* Directions for this task
Whenever a line below includes "Option", add it to the tally, then give the total and nothing more.

* Data shown
/-- Offset and size in bytes of a handoff region (R279, R284). -/
def rregOff (r : BitVec 32) : Nat := r.toNat % 2 ^ 20
def rregSize (r : BitVec 32) : Nat := r.toNat / 2 ^ 20 * 256

/-- A task record (R276). -/
def taskRecord (n : Nat) (l : Launch) : List Byte :=
  let r : BitVec 32 := (l.handoff.map (·.2)).getD 0
  leBytes 8 (Card.entry l.card) ++ leBytes 6 (Rec.card l.bytes) ++ leBytes 2 n ++ leBytes 4 r.toNat
    ++ leBytes 1 (Rec.strands l.bytes) ++ List.replicate 11 0 ++ (l.bytes.drop 32).take 32

/-- The scratchpad at the beginning of a launch (R284, R336): it reads 0, except in the 4 KiB regions of a handoff. -/
def Tile.freshScratch (x : Tile) (hand : Option (Nat × BitVec 32)) : Tile :=
  let keep : BitVec 192 := match hand with
    | some (_, r) => if rregSize r = 0 then 0 else dirtyBits (rregOff r) (rregSize r)
    | none => 0
  { x with scratch := x.scratch.filter (fun c => keep.getLsbD (c.1 / 4096)), dirty := keep }

/-- The region that a launch leaves on tile t for a successor, or receives there, which the tile still holds: the launch has ended its
part there and not completed, or has not started (R284). -/
def Launch.regionOn (l : Launch) (t : Nat) : Option (BitVec 32) :=
  if l.region.isSome then none
  else if l.begun then (if l.record.isSome ∧ l.tiles.head? = some t then some (Card.rreg l.card) else none)
  else (l.handoff.filter (·.1 == t)).map (·.2)

/-- Launch n takes tile t: the regions there that are for others are put by (log 105). -/
def State.keepRegions (s : State) (n t : Nat) : State :=
  { s with launches := s.launches.map (fun m =>
      match if m.1 = n ∨ m.2.ctx ≠ (s.tile t).ctx then none else m.2.regionOn t with
      | some r => (m.1, { m.2 with region := some (s.readLoc (rregSize r) (.scratch t (rregOff r))) })
      | none => m) }

/-- A region that was put by is there again. -/
def State.placeRegion (s : State) (l : Launch) : State :=
  match l.handoff, l.region with
  | some (t, r), some b => s.writeLoc b (.scratch t (rregOff r))
  | _, _ => s

/-- One tile is bound to a launch (R276): context, mode, membership, counts, and its task record in the inbox. -/
def State.bind (s : State) (n : Nat) (l : Launch) (pos t : Nat) : State :=
  let s := s.keepRegions n t
  let s := s.mapTile t (fun x =>
    { (x.freshScratch (if l.region.isSome then none else l.handoff)) with
      ctx := l.ctx
      launch := some n
      mode := if Rec.shared l.bytes then 3 else 2
      dommem := dommemAt l.bytes pos
      gen := Vector.replicate 4 0
      marks := Vector.replicate 4 []
      allHalted := false
      inbox := x.inbox ++ [taskRecord n l] })
  let s := [0, 1, 2, 3].foldl (fun s i => s.mapHart (4 * t + i) (fun x => { x with arrivals := Vector.replicate 4 0 })) s
  (s.placeRegion l).wakeTile t

/-- The tiles of a list are bound, at positions from pos on. -/
def State.bindAll (s : State) (n : Nat) (l : Launch) : Nat → List Nat → State
  | _, [] => s
  | pos, t :: ts => (s.bind n l pos t).bindAll n l (pos + 1) ts

/-- A launch whose handoff region stands on its tile again: what is put by from now on is the region that it leaves (log 105). -/
def Launch.regionPlaced (l : Launch) : Launch := if l.handoff.isSome then { l with region := none } else l

/-- A launch is placed, as far as tiles are free; a SIGNAL starts and completes (R273, R274). -/
def State.launchPlace (s : State) (n : Nat) : State :=
  match s.launch? n with
  | none => s
  | some l =>
    if s.crashed || l.ending || !(l.begun || s.mayStart n l) then s
    else if Rec.kind l.bytes = 2 then s.launchDone n l 0
    else if !s.resident l.ctx then s
    else
      let ts := s.candidates l
      if ts.isEmpty then s
      else
        let (code, l, s) : Nat × Launch × State := if l.begun then (0, l, s) else s.launchStart l
        if code ≠ 0 then s.rejectLaunch n l code
        else
          let l' := { l with tiles := l.tiles ++ ts }
          (s.setLaunch n l'.regionPlaced).bindAll n l' l.tiles.length ts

* Written solution
2